Minimalism preaches to remove everything unnecessary to open up your life to better experiences. Normally, the unnecessary things are belongings. So what about art supplies that give you experiences? That help you create what you love? Minimalism doesn’t seem to say much about it.
My opinion is that if you have a hobby, then you need supplies. In art it’s tricky because any object can be used as medium. I use anything from scrapbook paper, to sand, to paint, to old baby toys in my art projects. The line is drawn when the amount of art supplies you have are hindering you. If the amount of supplies you have impede you from doing what you love, then you should donate or sell what you have.
I’ve never really had this problem, but I had an experiences similar to it. After a few days holing up in my studio it would be a disaster. Art supplies and papers would be scattered on every single surface. I would shrug, and say the mess is fine. Then I would keep going into my studio planning to create, well, art, only to still have no clear space to work with. I would be forced to spend a long time scrubbing paint stains, putting stuff away, and picking up tiny scraps of paper. Then I would be satisfied with the abundance of space I would now have to create in again.
I imagine people with too many of art supplies have this problem on a chronic basis.
My solution to this is rather simple, but kind of emotional because no artist likes to let go of art supplies. Supplies can be expensive and there is always the lingering thought that you will use absolutely everything someday. That isn’t true 50% of the time.
Ask yourself these questions about if your supplies are functional:
Do these pencils have an eraser? Are they broken in two?
Is this eraser too gross? Does it smear more than erase?
Are these paints old? Do the bottles always leak?
Are the paper scraps too small to work with? Do you really need a box full?
Is the glue not working perfectly?
Are the ink pads not opaque or shiny like they used to be?
Are your paintbrush bristles frayed or permanently crusted?

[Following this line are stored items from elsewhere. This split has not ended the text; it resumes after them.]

/-- A pending nudge moves the first frame start that lies more than 16 pixel periods after each of R15's instants by its amount, and
the offset by the same amount modulo total; outside HOLDOVER the reference state, the expected instant and the counts stay. A frame
start that lies 16 pixel periods or less after one of them, or at which an offset pending when the NUDGE was taken is still pending,
is not moved, and the nudge stays pending and the offset as it was. A pending offset v takes effect at the next frame start: the
offset becomes v, and the frame that begins there lasts (v - o) mod total pixel periods, or total where v equals the old offset o; a
nudge taken while it was pending then waits for a later frame start. Both come with FRAME_START, or with their own row ahead of it
(the model's choice, log 6); NUDGE_APPLY does nothing where the nudge does not move the frame start (the model's choice, log 4); and
where an OFFSET cancelled a positive nudge after the scheduled instant had passed, the frame begins at that past instant (the
model's choice, log 25). -/
def Obligations.NudgeAndOffsetMoveTheFrameStart : Prop :=
  (∀ (s : State) (n : PendingNudge) (c : Instr), s.timing.nudge = some n → n.behindOffset = false →
    n.takenAt + 16 < s.timing.scheduled → (∀ e, n.offsetAt = some e → e + 16 < s.timing.scheduled) →
    s.timing.scheduledAt + 16 < s.timing.scheduled → FramePart.generator ∉ s.ahead →
    (c = .nudgeApply ∨ ∃ order, c = .frameStart order) →
    s.timing.frameInstant = ((s.timing.scheduled : Int) + n.amount).toNat ∧
      ∃ t, exec c s = .next t ∧ t.timing.began = s.timing.frameInstant ∧ t.timing.nudge = none ∧
        t.timing.frame = s.timing.frame + 1 ∧
        (s.timing.pendingOffset = none →
          t.timing.offset = (((s.timing.offset : Int) + n.amount) % (s.timing.total : Int)).toNat ∧
          t.timing.scheduled = s.timing.frameInstant + s.timing.total) ∧
        (c = .nudgeApply ∨ s.timing.refState ≠ .holdover → t.timing.expected = s.timing.expected ∧
          t.timing.refState = s.timing.refState ∧ t.timing.inWindow = s.timing.inWindow ∧
          t.timing.mismatch = s.timing.mismatch)) ∧
  (∀ (s : State) (n : PendingNudge), s.timing.nudge = some n → FramePart.generator ∉ s.ahead →
    (n.behindOffset = true ∨ s.timing.scheduled ≤ n.takenAt + 16 ∨
      (∃ e, n.offsetAt = some e ∧ s.timing.scheduled ≤ e + 16) ∨ s.timing.scheduled ≤ s.timing.scheduledAt + 16) →
    s.timing.frameInstant = s.timing.scheduled ∧ exec .nudgeApply s = .next s ∧
      ∀ order, ∃ t, exec (.frameStart order) s = .next t ∧ t.timing.began = s.timing.scheduled ∧
        t.timing.frame = s.timing.frame + 1 ∧ t.timing.nudge ≠ none ∧
        (s.timing.pendingOffset = none ∨ n.behindOffset = false → t.timing.nudge = some n) ∧
        (s.timing.pendingOffset = none →
          t.timing.offset = s.timing.offset ∧ t.timing.scheduled = s.timing.scheduled + s.timing.total)) ∧
  ∀ (s : State) (v : Nat) (c : Instr), s.timing.pendingOffset = some v → FramePart.generator ∉ s.ahead →
    (∀ n, s.timing.nudge = some n → n.behindOffset = true) → (c = .offsetTakesEffect ∨ ∃ order, c = .frameStart order) →
    ∃ t, exec c s = .next t ∧ t.timing.offset = v ∧ t.timing.pendingOffset = none ∧
      t.timing.frame = s.timing.frame + 1 ∧ t.timing.began = s.timing.scheduled ∧
      t.timing.scheduled = t.timing.began +
        (if v = s.timing.offset then s.timing.total
          else (((v : Int) - (s.timing.offset : Int)) % (s.timing.total : Int)).toNat) ∧
      t.timing.nudge = s.timing.nudge.map (fun n => { n with behindOffset := false, offsetAt := some s.timing.scheduled })
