theorem ownPageDelete_pagesLegal (hl : s.pagesLegal) : (ownPageDelete p s).pagesLegal := by
  cases hk : s.pages.keyed (pageOf p) with
  | true => rw [ownPageDelete_inUse hk]; exact finish_pagesLegal _ _ _ hl
  | false =>
    by_cases he : s.pages.pages[pageOf p] = none
    · rw [ownPageDelete_empty hk he]; exact finish_pagesLegal _ _ _ hl
    · rw [ownPageDelete_removed hk he]
      exact finish_pagesLegal _ _ _ (setContent_pagesLegal hk _ hl)

theorem ownLoad_pagesLegal (hl : s.pagesLegal) : (ownLoad p s).pagesLegal := by
  by_cases he : s.pages.pages[pageOf p] = none
  · rw [ownLoad_empty he]; exact finish_pagesLegal _ _ _ hl
  by_cases hloaded : s.pages.loaded = some (pageOf p)
  · rw [ownLoad_again he hloaded]; exact finish_pagesLegal _ _ _ hl
  by_cases hc : s.chart.op = none
  · rw [ownLoad_changes he hloaded hc]
    exact finish_pagesLegal _ _ _ (loadPage_pagesLegal he hloaded hl)
  · rw [ownLoad_busy he hloaded hc]; exact finish_pagesLegal _ _ _ hl

theorem ownUnload_pagesLegal (hl : s.pagesLegal) : (ownUnload p s).pagesLegal := by
  by_cases hloaded : s.pages.loaded = none
  · rw [ownUnload_noPage hloaded]; exact finish_pagesLegal _ _ _ hl
  by_cases hs : s.output.state = .dark
  · rw [ownUnload_dark hloaded hs]
    exact finish_pagesLegal _ _ _ (unloadPage_pagesLegal hs hl)
  · rw [ownUnload_inUse hloaded hs]; exact finish_pagesLegal _ _ _ hl

/-- An output stage that is DARK only where it was before leaves the pages legal, whatever is notified. -/
theorem setOutput_pagesLegal {o : OutputStage} (ho : o.state = .dark → s.output.state = .dark) (before : OutputState)
    (hl : s.pagesLegal) : ((s.setOutput o).notifyOutput before).pagesLegal :=
  (frame_notifyOutput _ _).pagesLegal (by simp) (by simp) (PageTable.legal_mono hl ho)

/-- An output state that a fade replaces, or that stands, is DARK only where it was. -/
theorem dark_of_ite {c : Prop} [Decidable c] {fade state : OutputState} (hf : fade ≠ .dark)
    (h : (if c then fade else state) = .dark) : state = .dark := by
  split at h
  · exact absurd h hf
  · exact h

/-- TAKE does not make the output DARK at once (Table 2-3). -/
theorem OutputStage.take_dark {o : OutputStage} (d : Nat) (h : (o.take d).state = .dark) : o.state = .dark := by
  rw [OutputStage.take_eq] at h
  exact dark_of_ite (by decide) h

/-- CLEAR does not make the output DARK at once (Table 2-3). -/
theorem OutputStage.clear_dark {o : OutputStage} (d : Nat) (h : (o.clear d).state = .dark) : o.state = .dark := by
  rw [OutputStage.clear_eq] at h
  exact dark_of_ite (by decide) h

theorem ownTake_pagesLegal (hl : s.pagesLegal) : (ownTake p s).pagesLegal := by
  by_cases h : s.pages.loaded = none
  · rw [ownTake_noPage p h]; exact finish_pagesLegal _ _ _ hl
  · rw [ownTake_accepted p h]
    exact finish_pagesLegal _ _ _ (setOutput_pagesLegal (OutputStage.take_dark _) _ hl)

theorem ownClear_pagesLegal (hl : s.pagesLegal) : (ownClear p s).pagesLegal := by
  rw [ownClear_eq]
  exact finish_pagesLegal _ _ _ (setOutput_pagesLegal (OutputStage.clear_dark _) _ hl)

theorem ownPaletteWrite_pagesLegal (hl : s.pagesLegal) : (ownPaletteWrite p s).pagesLegal := by
  unfold ownPaletteWrite
  dsimp only
  split
  · exact finish_pagesLegal _ _ _ hl
  · exact finish_pagesLegal (s := s.setOutput _) _ _ _ hl

end Owners

theorem keepsPagesLegal_frameStart (order : List FramePart) : KeepsPagesLegal (.frameStart order) := fun s hl => by
  obtain ⟨t, ht, hf⟩ := frameStart_next order s
  refine ⟨t, ht, hf.pagesLegal (by simp) (by simp) ?_⟩
  rw [State.pagesLegal, enterFrame_framed_pages]
  split
  · exact PageTable.legal_endOutgoing hl _
  · rename_i hstays
    exact PageTable.legal_mono hl fun hdark => not_not.1 fun hne => hstays (Or.inr ⟨hne, hdark⟩)

theorem keepsPagesLegal_pendingCut : KeepsPagesLegal .pendingCut := fun s hl => by
  cases hc : s.output.cut with
  | none => exact ⟨s, by simp only [exec, execPendingCut, hc], hl⟩
  | some c =>
    by_cases ha : FramePart.output ∈ s.ahead
    · exact ⟨s, by simp only [exec, execPendingCut, hc, (isAhead_iff s _).2 ha, if_true], hl⟩
    · obtain ⟨enable, drop, hout⟩ := enterFrame_outputFrame_output s
      refine ⟨_, pendingCut_acts hc ha, (frame_notifyOutput _ _).pagesLegal (by simp) (by simp) ?_⟩
      rw [State.pagesLegal, State.markAhead_pages, State.markAhead_output, enterFrame_outputFrame_pages, hout]
      split
      · exact PageTable.legal_endOutgoing hl _
      · rename_i hstays
        exact PageTable.legal_mono hl fun hdark => not_not.1 fun hne => hstays ⟨hdark, hne⟩

theorem keepsPagesLegal_panicActs : KeepsPagesLegal .panicActs := fun s hl => by
  by_cases h : s.studio.holds .panic = true
  · refine ⟨_, panicActs_acts h, finish_pagesLegal _ _ _ ((frame_notifyOutput _ _).pagesLegal (by simp) (by simp) ?_)⟩
    rw [State.pagesLegal, panicked_pages]
    exact PageTable.legal_endOutgoing hl _
  · exact ⟨s, congrArg Host.Outcome.next (if_neg h), hl⟩
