-- ==== Sys2Proof/Machine/State.lean ====
section
/-! DEFINITION. The state of the CV72 as plain data: every record its ten blocks own, the values power-on reset gives, the queue
of waiting commands, and the named whole-record updates. Fields the spec defines as a function of others (PERMIT, HEAT and ATTN
outputs, BUSY, REPLY, a store's state and capacity, a train's store and measured power, requested_kw, level notices) are computed
views in Machine/Flags.lean and Machine/Ops.lean: each fact has one home. -/

namespace Sys2Proof.Machine

/-- Reasons the machine stops. There is none: the spec gives every command of the table an effect in every state. -/
inductive Fault where
deriving DecidableEq, Repr

/-- Reasons a command has no meaning. -/
inductive Refusal where
  /-- Raised only by an arm of exec whose command has no meaning yet; no arm does so. Safe: nothing is claimed of it. -/
  | notModelled (mnemonic : String)
deriving DecidableEq, Repr

/-! ### Enumerated fields -/

/-- R2: whether mass has been set from a measured pressure. -/
inductive Basis where
  | unbased | based
deriving DecidableEq, Repr

/-- R2: the excursion state of one side. -/
inductive Excursion where
  | clear | active | held
deriving DecidableEq, Repr

/-- R28: what a store is doing. -/
inductive StoreState where
  | available | charging | discharging | isolated
deriving DecidableEq, Repr

/-- R46: the kind of an entry. -/
inductive EntryKind where
  | energyCharge | energyDischarge | reserveUp | reserveDown
deriving DecidableEq, Repr

/-- The direction of a RATE verdict (R75, R85). -/
inductive RateDir where
  | rising | falling
deriving DecidableEq, Repr

/-- R75: the verdict of a row; RATE and HEADROOM carry a direction. -/
inductive Verdict where
  | ok | capability | headroom (d : Dir) | pressureHigh | pressureLow | rate (d : RateDir) | heatFull | heatShort
deriving DecidableEq, Repr

/-- R46: the verdict and interval number of the row that caused a demotion. -/
structure Risk where
  verdict : Verdict
  interval : Nat
deriving DecidableEq, Repr

/-- R46: the status of an entry; the risk field is present exactly while the status is AT_RISK. -/
inductive EntryStatus where
  | admitted | atRisk (risk : Risk) | active | delivered | curtailed
deriving DecidableEq, Repr

/-- R76: whether the rows can be trusted. -/
inductive ProjState where
  | unavailable | stale | valid
deriving DecidableEq, Repr

/-- R99: the nine train states. -/
inductive TrainState where
  | outOfService | idle | starting | ready | running | stopping | cooldown | tripped | lockedOut
deriving DecidableEq, Repr

/-- R99: the start class. -/
inductive TrainClass where
  | hot | cold
deriving DecidableEq, Repr

/-- R99: the warm-keeping assignment. -/
inductive Heater where
  | off | on | cycleA | cycleB
deriving DecidableEq, Repr

/-- R127: what a sync pulse did. -/
inductive Capture where
  | boundary | restart | slip
deriving DecidableEq, Repr

/-- R134: the live limit that changed the target. -/
inductive LiveLimit where
  | none | pMax | pMin | taper | safe
deriving DecidableEq, Repr

/-- R151: what a match does. -/
inductive Action where
  | activateUp | activateDown | releaseUp | releaseDown | releaseAll
deriving DecidableEq, Repr

/-- R151: how an activation ends. -/
inductive ReleaseMode where
  | timed | onOther | onPattern
deriving DecidableEq, Repr

/-- R153: the state of an activation record. -/
inductive ActState where
  | idle | confirming | active
deriving DecidableEq, Repr

/-- R153: the reason of the most recent release. -/
inductive ReleaseReason where
  | none | timed | other | pattern | request | backingEnded | safe | restart | opposite
deriving DecidableEq, Repr

/-- R167: the operating mode. -/
inductive Mode where
  | commissioning | normal | hold | safe
deriving DecidableEq, Repr

/-- R171: what an excursion side does when the pressure recovers. -/
inductive ExcRecovery where
  | resume | holdOff
deriving DecidableEq, Repr

/-- R171: whether sync pulses are taken. -/
inductive SyncMode where
  | free | pulse
deriving DecidableEq, Repr

/-- R175: how far one failure moves the mode. -/
inductive Escalation where
  | first | second
deriving DecidableEq, Repr

/-- R192: what a readout page carries of each row. -/
inductive View where
  | summary | full
deriving DecidableEq, Repr

/-! ### The limits record (R171) -/

/-- The nine parameters of one train. -/
structure TrainParams where
  tpMin : Nat
  tpMax : Nat
  ramp : Nat
  startHot : Nat
  startCold : Nat
  stopTime : Nat
  minRun : Nat
  minDown : Nat
  readyMax : Nat
deriving DecidableEq, Repr

/-- The 112 parameters of the limits record, by name. -/
structure Limits where
  vCav : Nat
  zPm : Nat
  pMin : Nat
  pMax : Nat
  dpMax : Nat
  pTripLo : Nat
  pTripHi : Nat
  pHyst : Nat
  excRecovery : ExcRecovery
  rebaseTol : Nat
  readStale : Nat
  bandEdge : Vector Nat 7
  wC : Vector Nat 8
  wE : Vector Nat 8
  hC : Nat
  hE : Nat
  loss : Nat
  capHs : PerStore Nat
  lowMark : Nat
  train : PerTrain TrainParams
  hotWindow : Nat
  startsMax : Nat
  tripsLock : Nat
  lInt : Nat
  gateLead : Nat
  curtailTol : Nat
  tFa : Nat
  syncMode : SyncMode
deriving DecidableEq, Repr

def TrainParams.compressorDefault : TrainParams :=
  { tpMin := 20000, tpMax := 60000, ramp := 400, startHot := 600, startCold := 1800, stopTime := 300, minRun := 1800,
    minDown := 900, readyMax := 900 }

def TrainParams.expanderDefault : TrainParams :=
  { tpMin := 30000, tpMax := 110000, ramp := 1000, startHot := 480, startCold := 2400, stopTime := 360, minRun := 1800,
    minDown := 1200, readyMax := 900 }

/-- The defaults of R171. -/
def Limits.default : Limits :=
  { vCav := 400000, zPm := 1010, pMin := 4300, pMax := 7200, dpMax := 180, pTripLo := 4000, pTripHi := 7400, pHyst := 100,
    excRecovery := .holdOff, rebaseTol := 50, readStale := 10,
    bandEdge := #v[4500, 5000, 5500, 6000, 6500, 7000, 7500],
    wC := #v[400, 410, 420, 430, 440, 450, 460, 470],
    wE := #v[330, 335, 340, 345, 350, 355, 360, 365],
    hC := 650, hE := 720, loss := 20, capHs := ⟨1800000, 1800000, 1800000⟩, lowMark := 90000,
    train := PerTrain.ofFn fun t =>
      match t.side with
      | .charge => TrainParams.compressorDefault
      | .discharge => TrainParams.expanderDefault,
    hotWindow := 28800, startsMax := 6, tripsLock := 3, lInt := 900, gateLead := 2, curtailTol := 20, tFa := 300,
    syncMode := .free }
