-- ==== Sys2Proof/Machine/Trains.lean ====
section
/-! DEFINITION. The train sequencer (spec 05): transitions, dispatcher requests, trips, forced stops, the second, heaters, and the
meanings of the train commands. -/

namespace Sys2Proof.Machine

/-! ### Start class (R119) and the writing of a train record -/

/-- R119: the class a judgement gives a train record. -/
def judgedClass (l : Limits) (t : TrainIx) (v : Train) : TrainClass :=
  match v.state with
  | .starting => v.startClass
  | .ready | .running | .stopping => .hot
  | .outOfService | .idle | .cooldown | .tripped | .lockedOut =>
    if v.downSince ≤ l.hotWindow ∧ (t.side = .charge ∨ v.warm = true) then .hot else .cold

/-- The record with its class judged. -/
def classed (l : Limits) (t : TrainIx) (v : Train) : Train := { v with startClass := judgedClass l t v }

/-- R119: a record is written with its class judged, and a change of class hands on a basis change. A walk that this restarts takes its
inputs at once, with the trains not yet handled in the same response as they stood before it: the model's choice (log 22). -/
def putTrain (t : TrainIx) (v : Train) (s : State) : State :=
  let s' := s.setTrain t (classed s.limits t v)
  if judgedClass s.limits t v = (s.train t).startClass then s' else basisChange s'

/-- R119: a record is written with its class judged, in an event that hands on a basis change of its own. -/
def putTrainCovered (t : TrainIx) (v : Train) (s : State) : State := s.setTrain t (classed s.limits t v)

/-- The parameters of a train. -/
def paramsOf (s : State) (t : TrainIx) : TrainParams := s.limits.train.get t

/-! ### Transitions -/

/-- R103: STARTING to READY. -/
def enterReady (t : TrainIx) (s : State) : State :=
  raise .trainEvent <|
    putTrain t { s.train t with state := .ready, stateTimer := (paramsOf s t).readyMax, setpoint := 0 } s

/-- R108: the effects of every entry into STOPPING, on a record v of the train. -/
def stopFrom (t : TrainIx) (v : Train) (s : State) : State :=
  putTrain t
    { v with
      state := .stopping, stateTimer := (paramsOf s t).stopTime, setpoint := 0, downSince := 0
      warm := decide (t.side = .discharge) && decide (v.heater ≠ .off) }
    (releaseStore t s)

/-- R108: entry into STOPPING. -/
def enterStopping (t : TrainIx) (s : State) : State := stopFrom t (s.train t) s

/-- Entry into COOLDOWN, from STOPPING or by a request (R109, R112, R113, R114), as a record. -/
def cooled (s : State) (t : TrainIx) : Train :=
  { s.train t with state := .cooldown, stateTimer := (paramsOf s t).minDown }

/-- R109: STOPPING to COOLDOWN. -/
def enterCooldown (t : TrainIx) (s : State) : State := raise .trainEvent (putTrain t (cooled s t) s)

/-- R109: COOLDOWN to IDLE. -/
def enterIdle (t : TrainIx) (s : State) : State :=
  raise .trainEvent (putTrain t { s.train t with state := .idle, stateTimer := 0 } s)

/-- R101 step 1: the expiry of the present state's timer. -/
def expire (t : TrainIx) (s : State) : State :=
  match (s.train t).state with
  | .starting => enterReady t s
  | .ready => enterStopping t s
  | .stopping => enterCooldown t s
  | .cooldown => enterIdle t s
  | .outOfService | .idle | .running | .tripped | .lockedOut => s.setTrain t { s.train t with stateTimer := 0 }

/-! ### Dispatcher requests -/

/-- R102 steps 1 to 3: the checks of a start before the start limit. -/
def startJudged (s : State) (t : TrainIx) : Bool :=
  decide ((s.train t).state = .idle) && decide (s.mode = .normal) && decide (excursionOf s.account t.side = .clear)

Ask yourself questions if you think you own too much:
Do you never have any room to do art?
Do you always have some sort of mess or pile?
Are your art supplies organizers crammed to the limit?
Can you never find anything?
Do you not even know what you own?
For the first set of questions, toss any of the items if they aren’t working anymore. You deserve not to use poor art supplies, and also they just take up space.
What I did when I sorted my art studio is go through every drawer. Anything broken was thrown away. If the object was covered in dust or stored away, then I donated it to children’s art groups. I had boxes of paper scraps, and I kept the ones that I liked while donating the rest to the art therapy group at my job. Liquids that were expired were happily tossed because they were frankly gross. I could go on about the process.
It took all day. But the results were amazing. I realized all the supplies I had, and then had fresh ideas of what art to do. Also, I was inspired with the challenge to use everything I own. With stuff like paints, pastels, and pencils, my new rule was to use them up before I would by more.
I highly recommend art studio decluttering, or at least organizing. You swear off from buying more, or at least get inspiration and motivation to be the best artist you can be.